Resolve Azure AD External Partner Invitation Error

B

The error message "Unable to invite user user1@outlook.com - Generic authorization exception" indicates that the user Admin1 does not have the necessary permissions to invite an external partner to sign in to the Azure AD tenant. To resolve the issue, you need to assign the appropriate permissions to Admin1.

Option A: From the Roles and administrators blade, assign the Security administrator role to Admin1. This option is not the correct solution, as assigning the Security administrator role to Admin1 is not related to external partner invitation, and it may not be a suitable solution for security reasons.

Option B: From the Users blade, modify the External collaboration settings This option may be a possible solution. You can check and modify the external collaboration settings from the Azure portal to allow external partners to sign in.

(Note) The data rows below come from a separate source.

/-- The folds of new scale codes into the weights of a row block (R141): element by element of its input block, over the records whose
pass feeds its engine. [DEDUCED, log 70] -/
def State.foldInto (s : State) (m : RegMap) (rs : List ScaleRec) (old new : List ParamBlock) (b : ParamBlock) : ParamBlock :=
  let block := b.tile / (s.eldCfg m b.unit).nbOut
  ((List.range rs.length).zip rs).foldl (fun (b : ParamBlock) (r : Nat × ScaleRec) =>
    match new.find? (fun p => p.isScale && p.tile == r.1) with
    | none => b
    | some p =>
      if !(s.engineFeeds m p.unit).contains b.unit then b
      else
        let o := blockCodes old r.1
        let n := blockCodes new r.1
        { b with w := ((List.range b.w.length).zip b.w).map fun x =>
            let j := 64 * block + x.1
            if nth 0 o j == nth 0 n j then x.2 else fMul x.2 (foldRatio r.2.g (nth 0 o j) (nth 0 n j)) }) b

/-! ### Candidates (R224) -/

/-- A row's codes as bytes. -/
def rowBytes (w4 : Bool) (cs : List Int) : List Nat :=
  if w4 then (List.range 32).map fun k => ux 4 (nth 0 cs (2 * k)) + 16 * ux 4 (nth 0 cs (2 * k + 1)) else cs.map (ux 8)

/-- The channel descriptors of an engine with SH of the trained scales (R141). -/
def trainedDesc (desc : List Nat) (rs : List ScaleRec) (bs : List ParamBlock) (u : Nat) : List Nat :=
  match bs.find? (fun p => p.isScale && p.unit == u) with
  | none => desc
  | some p =>
    let codes := blockCodes bs p.tile
    let g := ((rs[p.tile]?).map (·.g)).getD 0
    ((List.range desc.length).zip desc).map fun x =>
      if x.1 % 4 == 2 then (match codes[x.1 / 4]? with | some k => ux 8 (splitShift g k) | none => x.2) else x.2

/-- An engine's trained pass data at the places of a configuration: tiles, side list, descriptors, table. -/
def trainedData (old new : EldCfg) (u : Nat) (rd : Nat → Nat → List Nat) (rs : List ScaleRec) (bs : List ParamBlock) : List PassChunk :=
  let rows := (bs.filter fun b => !b.isScale && b.unit == u).map fun b => (b.tile, b.row, requantRow b.w4 b.desc b.w (fun _ => 0))
  let tiles := (List.range (old.nbIn * old.nbOut)).map fun t => rows.filter (·.1 == t)
  let lists := tiles.map fun rs => rs.flatMap fun x => x.2.2.2.1.map fun (e : Nat × Word) => e.2.toNat + x.2.1 * 2 ^ 32 + e.1 * 2 ^ 39
  let firsts := (lists.foldl (fun (acc : List Nat × Nat) (l : List Nat) => (acc.1 ++ [acc.2], acc.2 + l.length)) ([], 0)).1
  let mk := fun (off : Nat) (data : List Nat) => ({ unit := u, off := off, data := data } : PassChunk)
  let tileChunks := ((List.range tiles.length).zip tiles).map fun x => mk (new.tile + 4096 * x.1) (x.2.flatMap fun r => rowBytes old.w4 r.2.2.1)
  let dir := (firsts.zip lists).flatMap fun x => leBytes 4 (x.1 % 2 ^ 16 + x.2.length % 2 ^ 11 * 2 ^ 16)
  let desc := (List.range (eldBlocks old)).flatMap fun b => rd (old.chan + 256 * b) 256
  tileChunks ++ [mk new.side dir, mk (sideEntries new) (lists.flatMap fun l => l.flatMap (leBytes 8)), mk new.chan (trainedDesc desc rs bs u)]
    ++ (if old.tableEn then [mk new.table (rd old.table 4096)] else [])

/-- A core's window bytes carried to the windows of a configuration. -/
def State.windowData (s : State) (b : Job) (m : RegMap) (u : Nat) : List PassChunk :=
  (List.range 8).filterMap fun w =>
    if s.regIn m .FAB_FC_WIN_VALID (ix u 8 w) == 1 then
      some { unit := u, off := s.regIn m .FAB_FC_WIN_BASE (ix u 8 w)
             data := baseRd b.baseData u (s.regIn b.baseRegs .FAB_FC_WIN_BASE (ix u 8 w)) (32 * (s.regIn m .FAB_FC_WIN_SIZE_M1 (ix u 8 w) + 1)) }
    else none

/-- The layout the live bank does not use: the second when every register of the first stands as it says. -/
def State.layoutUsed (s : State) (l : Layout) : Bool :=
  l.place.all fun w => w.writes.all fun x =>
    (recordWrite (w.unit % 4096) w.role x.1 x.2 []).all fun (e : (Reg × Nat) × Nat) => s.reg e.1.1 e.1.2 == e.2

/-- A register-write record's bytes. -/
def writesBytes (w : RegWrites) : List Nat :=
  leBytes 2 w.unit ++ [w.role, w.writes.length] ++ leBytes 4 0 ++ w.writes.flatMap fun x => leBytes 8 x.1 ++ leBytes 8 x.2

/-- A PASSDATA record's bytes. -/
def passBytes (c : PassChunk) : List Nat :=
  leBytes 2 c.unit ++ [0, 0] ++ leBytes 4 c.off ++ leBytes 4 c.data.length ++ leBytes 4 0 ++ bytesAt c.data 0 (pad8 c.data.length)

/-- A FAWN record's bytes. -/
def fawnBytes (p : FawnProg) : List Nat :=
  let body := leBytes 2 p.unit ++ [p.level, 0] ++ leBytes 2 p.start ++ leBytes 2 p.words.length ++ leBytes 2 p.entry ++ [0, 0]
    ++ leBytes 4 p.scratch.length ++ p.words.flatMap (leBytes 4) ++ p.scratch
  bytesAt body 0 (pad8 body.length)

/-- A scale record's bytes. -/
def scaleBytes (r : ScaleRec) : List Nat :=
  let body := leBytes 2 r.tensor ++ leBytes 2 r.count ++ leBytes 4 r.g ++ r.codes
  bytesAt body 0 (pad8 body.length)

/-- A bank image from its sections (R189, R224): the header takes its values from the base image; KEY_ID is 0. -/
def bankImage (live : Image) (id : Nat) (secs : List (Nat × List Nat)) : List Nat :=
  let n := secs.length + 1
  let start := 64 + 16 * n
  let (dirs, sigOff) := secs.foldl (fun (acc : List Nat × Nat) (x : Nat × List Nat) =>
    (acc.1 ++ leBytes 2 x.1 ++ [0, 0] ++ leBytes 4 acc.2 ++ leBytes 4 x.2.length ++ leBytes 4 (crc32c x.2), acc.2 + x.2.length)) ([], start)
  let head := leBytes 4 0x314E5654 ++ [0, 1, 3, live.arith] ++ leBytes 4 (sigOff + 72) ++ leBytes 4 id ++ leBytes 4 live.imageId
    ++ leBytes 2 live.lnet ++ leBytes 2 live.ii ++ leBytes 2 live.tagBase ++ leBytes 2 live.tagCount ++ leBytes 2 live.dflt
    ++ leBytes 2 live.leave ++ [live.step, n] ++ leBytes 2 live.finalArr ++ leBytes 2 live.maxBusy ++ leBytes 2 1 ++ leBytes 4 live.fudom
    ++ leBytes 2 live.vstream ++ List.replicate 18 0
  let sigDir := fun crc => leBytes 2 15 ++ [0, 0] ++ leBytes 4 sigOff ++ leBytes 4 72 ++ leBytes 4 crc
  let body := secs.flatMap (·.2)
  let sig := shake256 (head ++ dirs ++ sigDir 0 ++ body) 64 ++ List.replicate 8 0
  head ++ dirs ++ sigDir (crc32c sig) ++ body ++ sig

/-- A layout's FAWN record with the trained constants written into its scratch bytes (R224). -/
def trainedScratch (consts : KMap (Nat × Nat) Nat) (k : Nat) (p : FawnProg) : FawnProg :=
  { p with scratch := ((List.range p.scratch.length).zip p.scratch).map fun x => consts.getD (k, x.1) x.2 }

/-- The candidate's bytes (R224). [DESIGN CHOICE, log 71] -/
def State.candidate (s : State) (b : Job) (live : Image) (lay : Layout) (scales : List ScaleRec) : List Nat :=
  let m := lay.place.foldl (fun (m : RegMap) (w : RegWrites) =>
    w.writes.foldl (fun (m : RegMap) (x : Nat × Nat) => recordWrite (w.unit % 4096) w.role x.1 x.2 m) m) s.regs
  let chunks := ((layoutEngines lay).flatMap fun u =>
      trainedData (s.eldCfg b.baseRegs u) (s.eldCfg m u) u (baseRd b.baseData u) scales b.blocks)
    ++ (layoutCores lay).flatMap (s.windowData b m)
  let data := lay.heads.map fun c =>
    { c with data := (chunks.filter fun k => UnitAddr.steward k.unit == UnitAddr.steward (c.unit % 4096)).foldl (overlay c.off) c.data }
  let codes := ((List.range scales.length).zip scales).map fun x => { x.2 with codes := blockCodes b.blocks x.1 }
  let progs := ((List.range lay.fawn.length).zip lay.fawn).map fun x => trainedScratch b.consts x.1 x.2
  bankImage live b.img.imageId [(1, lay.place.flatMap writesBytes), (4, data.flatMap passBytes), (5, codes.flatMap scaleBytes),
    (6, progs.flatMap fawnBytes)]

/-- The job has made its last pass: it writes its candidate and enters DONE, or ends with CAND_SPACE (R224, R228). -/
def State.finishJob (s : State) (j : Nat) (live : Image) : State :=
  let b := s.jobs.getD j {}
  match readLayout (nth [] b.layouts 0), readLayout (nth [] b.layouts 1), readAll readScale b.scaleRecs with
  | some (l0, _), some (l1, _), some (rs, _, _) =>
    let bs := s.candidate b live (if s.layoutUsed l0 then l1 else l0) rs
    if b.candLen < bs.length then s.endJob j 5 0x3301
    else ((s.stackWrite b.cand bs 5).endJob j 4 0).setFlag .NSL_JOB_STATE_DET j (b.fixed && !b.hasV)
  | _, _, _ => s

To do this, follow the steps below:

1. Sign in to the Azure portal using the administrator account (Admin1).
2. Navigate to Azure Active Directory > Users > User settings.
3. In the External collaboration settings, verify that the option "Guest users permissions are limited" is not selected.
4. If this option is selected, unselect it to allow external partners to sign in.
5. Save the changes and try to invite the external partner again.

Option C: From the Organizational relationship blade, add an identity provider This option is not the correct solution, as adding an identity provider to the Azure AD tenant is not related to external partner invitation.

Option D: From the Custom domain names blade, add a custom domain This option is not the correct solution, as adding a custom domain name to the Azure AD tenant is not related to external partner invitation.

In conclusion, Option B is the correct answer as it relates to the external collaboration settings that need to be adjusted to allow the external partner to sign in to the Azure AD tenant.